[WORK ORDER] From the entries below, copy exactly the lines from the one that contains "-- ==== Sys2Proof/Machine/Table.lean" through the one that contains "else if n = k then (n, v) :: rest", both included, and only those.

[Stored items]
········

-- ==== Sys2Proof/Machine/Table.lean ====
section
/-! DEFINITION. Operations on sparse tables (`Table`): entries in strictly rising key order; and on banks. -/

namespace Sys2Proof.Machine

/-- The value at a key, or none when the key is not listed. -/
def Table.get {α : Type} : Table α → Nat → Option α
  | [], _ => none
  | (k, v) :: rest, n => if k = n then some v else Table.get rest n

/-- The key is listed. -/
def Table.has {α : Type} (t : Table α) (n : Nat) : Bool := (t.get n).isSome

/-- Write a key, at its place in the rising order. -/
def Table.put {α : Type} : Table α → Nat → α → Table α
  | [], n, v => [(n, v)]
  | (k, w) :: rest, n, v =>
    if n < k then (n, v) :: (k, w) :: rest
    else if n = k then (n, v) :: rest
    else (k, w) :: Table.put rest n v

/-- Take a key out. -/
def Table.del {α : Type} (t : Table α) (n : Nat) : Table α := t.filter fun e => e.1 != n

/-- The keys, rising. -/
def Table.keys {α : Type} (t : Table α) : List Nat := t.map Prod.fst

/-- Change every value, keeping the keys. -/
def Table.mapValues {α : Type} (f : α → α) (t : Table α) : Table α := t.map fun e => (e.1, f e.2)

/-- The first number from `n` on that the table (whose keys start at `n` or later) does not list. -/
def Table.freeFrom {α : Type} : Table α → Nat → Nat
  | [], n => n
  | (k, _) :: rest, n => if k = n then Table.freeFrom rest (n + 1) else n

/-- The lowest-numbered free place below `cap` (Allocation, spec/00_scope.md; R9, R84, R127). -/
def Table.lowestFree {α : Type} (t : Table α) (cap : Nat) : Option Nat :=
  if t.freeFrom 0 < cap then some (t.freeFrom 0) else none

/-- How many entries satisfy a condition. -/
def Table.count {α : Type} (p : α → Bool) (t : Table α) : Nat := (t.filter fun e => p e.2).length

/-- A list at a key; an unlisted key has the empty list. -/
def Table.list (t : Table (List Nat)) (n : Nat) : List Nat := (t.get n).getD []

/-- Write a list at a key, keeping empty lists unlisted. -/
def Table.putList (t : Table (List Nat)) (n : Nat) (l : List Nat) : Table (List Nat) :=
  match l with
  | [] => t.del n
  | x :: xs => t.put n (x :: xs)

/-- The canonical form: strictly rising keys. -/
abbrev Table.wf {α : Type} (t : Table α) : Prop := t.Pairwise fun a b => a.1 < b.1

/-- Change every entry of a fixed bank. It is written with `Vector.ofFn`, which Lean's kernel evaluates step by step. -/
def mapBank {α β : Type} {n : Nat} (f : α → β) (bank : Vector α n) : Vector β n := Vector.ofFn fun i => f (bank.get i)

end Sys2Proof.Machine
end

········

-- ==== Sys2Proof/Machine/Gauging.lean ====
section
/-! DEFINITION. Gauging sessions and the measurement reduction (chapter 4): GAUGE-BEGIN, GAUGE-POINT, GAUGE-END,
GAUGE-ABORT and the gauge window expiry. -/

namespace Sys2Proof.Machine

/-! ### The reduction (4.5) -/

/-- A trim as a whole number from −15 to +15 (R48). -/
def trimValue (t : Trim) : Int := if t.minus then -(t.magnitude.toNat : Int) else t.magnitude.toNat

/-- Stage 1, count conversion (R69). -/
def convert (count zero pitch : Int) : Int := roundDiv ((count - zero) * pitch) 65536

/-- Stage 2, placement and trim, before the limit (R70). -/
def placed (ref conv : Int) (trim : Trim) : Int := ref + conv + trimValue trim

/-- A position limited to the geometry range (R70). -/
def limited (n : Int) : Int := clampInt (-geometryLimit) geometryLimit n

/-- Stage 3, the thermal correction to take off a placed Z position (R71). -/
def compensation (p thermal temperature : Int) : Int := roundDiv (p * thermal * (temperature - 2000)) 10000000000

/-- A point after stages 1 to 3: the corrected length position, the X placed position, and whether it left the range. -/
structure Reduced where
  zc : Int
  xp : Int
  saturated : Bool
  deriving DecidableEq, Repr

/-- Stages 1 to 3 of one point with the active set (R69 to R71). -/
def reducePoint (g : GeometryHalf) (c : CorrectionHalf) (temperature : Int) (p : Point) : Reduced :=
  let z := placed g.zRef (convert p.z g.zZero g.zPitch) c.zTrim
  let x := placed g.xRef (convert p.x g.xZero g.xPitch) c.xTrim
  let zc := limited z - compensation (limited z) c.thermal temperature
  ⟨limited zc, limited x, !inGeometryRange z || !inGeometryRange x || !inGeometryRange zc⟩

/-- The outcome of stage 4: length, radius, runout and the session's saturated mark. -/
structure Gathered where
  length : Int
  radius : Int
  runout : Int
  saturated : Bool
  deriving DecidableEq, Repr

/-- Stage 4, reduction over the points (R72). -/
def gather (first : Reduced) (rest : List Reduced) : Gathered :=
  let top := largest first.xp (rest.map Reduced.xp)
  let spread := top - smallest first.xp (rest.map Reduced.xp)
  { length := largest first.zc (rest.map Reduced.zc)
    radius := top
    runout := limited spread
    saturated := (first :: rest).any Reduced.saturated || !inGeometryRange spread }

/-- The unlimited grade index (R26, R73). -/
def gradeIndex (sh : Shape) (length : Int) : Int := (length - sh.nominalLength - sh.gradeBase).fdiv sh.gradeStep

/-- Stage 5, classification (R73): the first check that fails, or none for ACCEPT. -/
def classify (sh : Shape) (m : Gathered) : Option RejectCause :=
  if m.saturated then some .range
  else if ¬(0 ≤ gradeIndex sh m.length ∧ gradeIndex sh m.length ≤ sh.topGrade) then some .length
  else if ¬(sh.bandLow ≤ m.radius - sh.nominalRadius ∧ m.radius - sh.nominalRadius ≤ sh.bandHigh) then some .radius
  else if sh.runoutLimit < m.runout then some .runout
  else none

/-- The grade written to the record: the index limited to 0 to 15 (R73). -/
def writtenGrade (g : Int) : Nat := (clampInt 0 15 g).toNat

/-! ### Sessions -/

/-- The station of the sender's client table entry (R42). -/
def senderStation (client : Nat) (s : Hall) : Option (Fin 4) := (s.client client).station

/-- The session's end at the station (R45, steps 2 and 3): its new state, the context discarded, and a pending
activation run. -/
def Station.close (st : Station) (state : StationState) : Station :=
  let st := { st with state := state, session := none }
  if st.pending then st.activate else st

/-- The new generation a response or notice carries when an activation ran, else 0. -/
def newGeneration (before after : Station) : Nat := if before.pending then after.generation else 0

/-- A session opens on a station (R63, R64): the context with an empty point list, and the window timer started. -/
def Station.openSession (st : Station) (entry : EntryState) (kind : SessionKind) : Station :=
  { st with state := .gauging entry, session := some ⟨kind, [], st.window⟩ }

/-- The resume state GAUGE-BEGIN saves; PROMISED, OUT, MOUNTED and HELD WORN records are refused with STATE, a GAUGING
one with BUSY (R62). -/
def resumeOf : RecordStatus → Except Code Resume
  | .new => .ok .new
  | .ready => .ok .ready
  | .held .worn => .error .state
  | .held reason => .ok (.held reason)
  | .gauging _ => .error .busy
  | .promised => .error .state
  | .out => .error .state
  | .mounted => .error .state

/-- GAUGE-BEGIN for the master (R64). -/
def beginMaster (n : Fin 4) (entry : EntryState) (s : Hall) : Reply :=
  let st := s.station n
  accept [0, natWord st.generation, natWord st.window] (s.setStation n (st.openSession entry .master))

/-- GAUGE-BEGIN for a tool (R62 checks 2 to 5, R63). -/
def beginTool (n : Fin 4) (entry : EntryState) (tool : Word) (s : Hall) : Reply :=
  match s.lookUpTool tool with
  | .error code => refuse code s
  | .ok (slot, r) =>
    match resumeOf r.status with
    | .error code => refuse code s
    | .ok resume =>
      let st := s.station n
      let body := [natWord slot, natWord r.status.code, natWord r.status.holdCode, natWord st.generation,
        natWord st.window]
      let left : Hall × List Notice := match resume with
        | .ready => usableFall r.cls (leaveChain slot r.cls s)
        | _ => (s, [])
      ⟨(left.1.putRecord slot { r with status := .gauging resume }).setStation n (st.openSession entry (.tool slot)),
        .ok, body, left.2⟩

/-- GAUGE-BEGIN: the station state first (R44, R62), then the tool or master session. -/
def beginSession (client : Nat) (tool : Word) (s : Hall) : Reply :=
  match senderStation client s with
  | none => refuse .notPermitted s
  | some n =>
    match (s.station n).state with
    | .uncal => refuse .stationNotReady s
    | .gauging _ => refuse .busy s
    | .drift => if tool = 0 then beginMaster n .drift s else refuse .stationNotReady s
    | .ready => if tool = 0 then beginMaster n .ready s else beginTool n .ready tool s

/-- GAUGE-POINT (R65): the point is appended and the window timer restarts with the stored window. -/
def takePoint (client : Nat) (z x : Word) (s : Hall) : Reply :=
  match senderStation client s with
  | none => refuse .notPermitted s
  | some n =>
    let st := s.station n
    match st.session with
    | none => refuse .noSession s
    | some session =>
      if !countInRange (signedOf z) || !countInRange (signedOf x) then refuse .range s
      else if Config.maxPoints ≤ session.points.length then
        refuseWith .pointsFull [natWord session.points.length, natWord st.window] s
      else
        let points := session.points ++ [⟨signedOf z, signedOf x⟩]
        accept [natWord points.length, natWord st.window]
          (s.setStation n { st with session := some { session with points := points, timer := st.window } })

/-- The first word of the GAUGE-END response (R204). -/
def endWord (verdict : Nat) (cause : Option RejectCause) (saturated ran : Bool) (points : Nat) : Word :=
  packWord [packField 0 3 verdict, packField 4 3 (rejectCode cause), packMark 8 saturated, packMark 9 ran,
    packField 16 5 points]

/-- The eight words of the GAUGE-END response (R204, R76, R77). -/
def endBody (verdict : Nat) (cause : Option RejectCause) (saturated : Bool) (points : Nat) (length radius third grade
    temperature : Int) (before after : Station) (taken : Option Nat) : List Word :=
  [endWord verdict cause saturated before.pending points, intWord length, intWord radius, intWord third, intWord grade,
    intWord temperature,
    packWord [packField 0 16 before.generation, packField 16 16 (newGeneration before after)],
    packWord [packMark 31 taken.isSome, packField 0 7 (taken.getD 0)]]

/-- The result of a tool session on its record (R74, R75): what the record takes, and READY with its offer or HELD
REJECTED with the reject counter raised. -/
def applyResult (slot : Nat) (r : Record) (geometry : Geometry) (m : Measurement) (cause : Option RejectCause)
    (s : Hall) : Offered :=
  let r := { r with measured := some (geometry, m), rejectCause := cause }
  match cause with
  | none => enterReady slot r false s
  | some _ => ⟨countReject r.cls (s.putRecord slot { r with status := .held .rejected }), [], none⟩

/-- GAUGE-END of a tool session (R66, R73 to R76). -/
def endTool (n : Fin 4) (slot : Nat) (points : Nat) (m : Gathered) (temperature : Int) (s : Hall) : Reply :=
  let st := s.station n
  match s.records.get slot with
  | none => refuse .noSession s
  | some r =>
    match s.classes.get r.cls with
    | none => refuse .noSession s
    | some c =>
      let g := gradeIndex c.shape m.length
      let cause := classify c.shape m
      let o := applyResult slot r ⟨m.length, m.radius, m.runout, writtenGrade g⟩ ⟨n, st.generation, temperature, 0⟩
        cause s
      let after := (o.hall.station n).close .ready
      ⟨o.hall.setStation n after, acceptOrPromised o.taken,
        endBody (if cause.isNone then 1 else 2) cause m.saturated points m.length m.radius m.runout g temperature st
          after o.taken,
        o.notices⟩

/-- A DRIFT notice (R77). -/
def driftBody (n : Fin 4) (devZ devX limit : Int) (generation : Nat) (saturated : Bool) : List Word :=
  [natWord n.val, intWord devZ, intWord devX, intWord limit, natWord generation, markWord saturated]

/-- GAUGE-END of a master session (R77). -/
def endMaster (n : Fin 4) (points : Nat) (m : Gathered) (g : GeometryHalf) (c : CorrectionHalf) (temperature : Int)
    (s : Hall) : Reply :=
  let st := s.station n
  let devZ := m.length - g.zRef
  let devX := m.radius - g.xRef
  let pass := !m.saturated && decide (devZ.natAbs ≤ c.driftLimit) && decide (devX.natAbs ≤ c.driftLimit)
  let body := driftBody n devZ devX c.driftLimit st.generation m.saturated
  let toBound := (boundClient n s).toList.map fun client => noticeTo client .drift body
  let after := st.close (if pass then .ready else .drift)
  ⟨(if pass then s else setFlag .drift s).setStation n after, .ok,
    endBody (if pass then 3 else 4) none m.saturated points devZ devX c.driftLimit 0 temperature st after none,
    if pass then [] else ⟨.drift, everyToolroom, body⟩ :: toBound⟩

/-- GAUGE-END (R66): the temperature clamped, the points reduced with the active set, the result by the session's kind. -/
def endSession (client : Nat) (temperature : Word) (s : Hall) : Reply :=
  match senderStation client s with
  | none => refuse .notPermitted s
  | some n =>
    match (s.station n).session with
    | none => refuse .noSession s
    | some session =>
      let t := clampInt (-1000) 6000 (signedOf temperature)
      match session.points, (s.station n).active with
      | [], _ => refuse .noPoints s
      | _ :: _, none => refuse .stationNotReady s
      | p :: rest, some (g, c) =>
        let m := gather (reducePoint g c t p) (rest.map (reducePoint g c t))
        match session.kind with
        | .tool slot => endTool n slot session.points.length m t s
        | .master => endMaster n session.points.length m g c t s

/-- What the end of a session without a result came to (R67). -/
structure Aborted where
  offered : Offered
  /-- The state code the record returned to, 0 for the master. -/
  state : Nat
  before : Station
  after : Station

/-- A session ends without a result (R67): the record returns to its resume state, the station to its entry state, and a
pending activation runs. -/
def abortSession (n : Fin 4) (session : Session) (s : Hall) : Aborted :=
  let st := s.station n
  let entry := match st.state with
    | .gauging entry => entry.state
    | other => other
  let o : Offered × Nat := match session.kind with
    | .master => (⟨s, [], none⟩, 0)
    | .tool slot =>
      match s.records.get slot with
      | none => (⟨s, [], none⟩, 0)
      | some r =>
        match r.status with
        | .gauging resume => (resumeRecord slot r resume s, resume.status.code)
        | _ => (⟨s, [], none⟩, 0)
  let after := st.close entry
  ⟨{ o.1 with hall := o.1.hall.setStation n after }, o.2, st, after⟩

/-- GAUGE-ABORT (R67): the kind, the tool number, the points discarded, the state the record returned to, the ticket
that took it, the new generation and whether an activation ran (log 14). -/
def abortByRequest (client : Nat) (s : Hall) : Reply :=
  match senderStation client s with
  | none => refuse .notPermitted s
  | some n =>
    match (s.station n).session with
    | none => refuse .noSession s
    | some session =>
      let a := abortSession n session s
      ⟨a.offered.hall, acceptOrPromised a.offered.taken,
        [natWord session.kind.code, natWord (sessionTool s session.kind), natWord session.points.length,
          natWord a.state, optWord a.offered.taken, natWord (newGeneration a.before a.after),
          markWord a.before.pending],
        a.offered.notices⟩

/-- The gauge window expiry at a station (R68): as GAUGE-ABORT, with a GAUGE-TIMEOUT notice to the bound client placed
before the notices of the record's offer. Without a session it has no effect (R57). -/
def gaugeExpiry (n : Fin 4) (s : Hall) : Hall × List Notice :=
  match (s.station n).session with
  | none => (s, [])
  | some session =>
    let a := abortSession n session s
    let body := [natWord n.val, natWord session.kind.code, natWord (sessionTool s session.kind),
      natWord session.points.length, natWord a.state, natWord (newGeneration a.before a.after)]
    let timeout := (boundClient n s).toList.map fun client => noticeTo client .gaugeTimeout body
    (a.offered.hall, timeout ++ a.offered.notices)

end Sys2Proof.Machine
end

········

[PROBLEM SOLUTION]
-- ==== Sys2Proof/Machine/Table.lean ====
section
/-! DEFINITION. Operations on sparse tables (`Table`): entries in strictly rising key order; and on banks. -/

namespace Sys2Proof.Machine

/-- The value at a key, or none when the key is not listed. -/
def Table.get {α : Type} : Table α → Nat → Option α
  | [], _ => none
  | (k, v) :: rest, n => if k = n then some v else Table.get rest n

/-- The key is listed. -/
def Table.has {α : Type} (t : Table α) (n : Nat) : Bool := (t.get n).isSome

/-- Write a key, at its place in the rising order. -/
def Table.put {α : Type} : Table α → Nat → α → Table α
  | [], n, v => [(n, v)]
  | (k, w) :: rest, n, v =>
    if n < k then (n, v) :: (k, w) :: rest
    else if n = k then (n, v) :: rest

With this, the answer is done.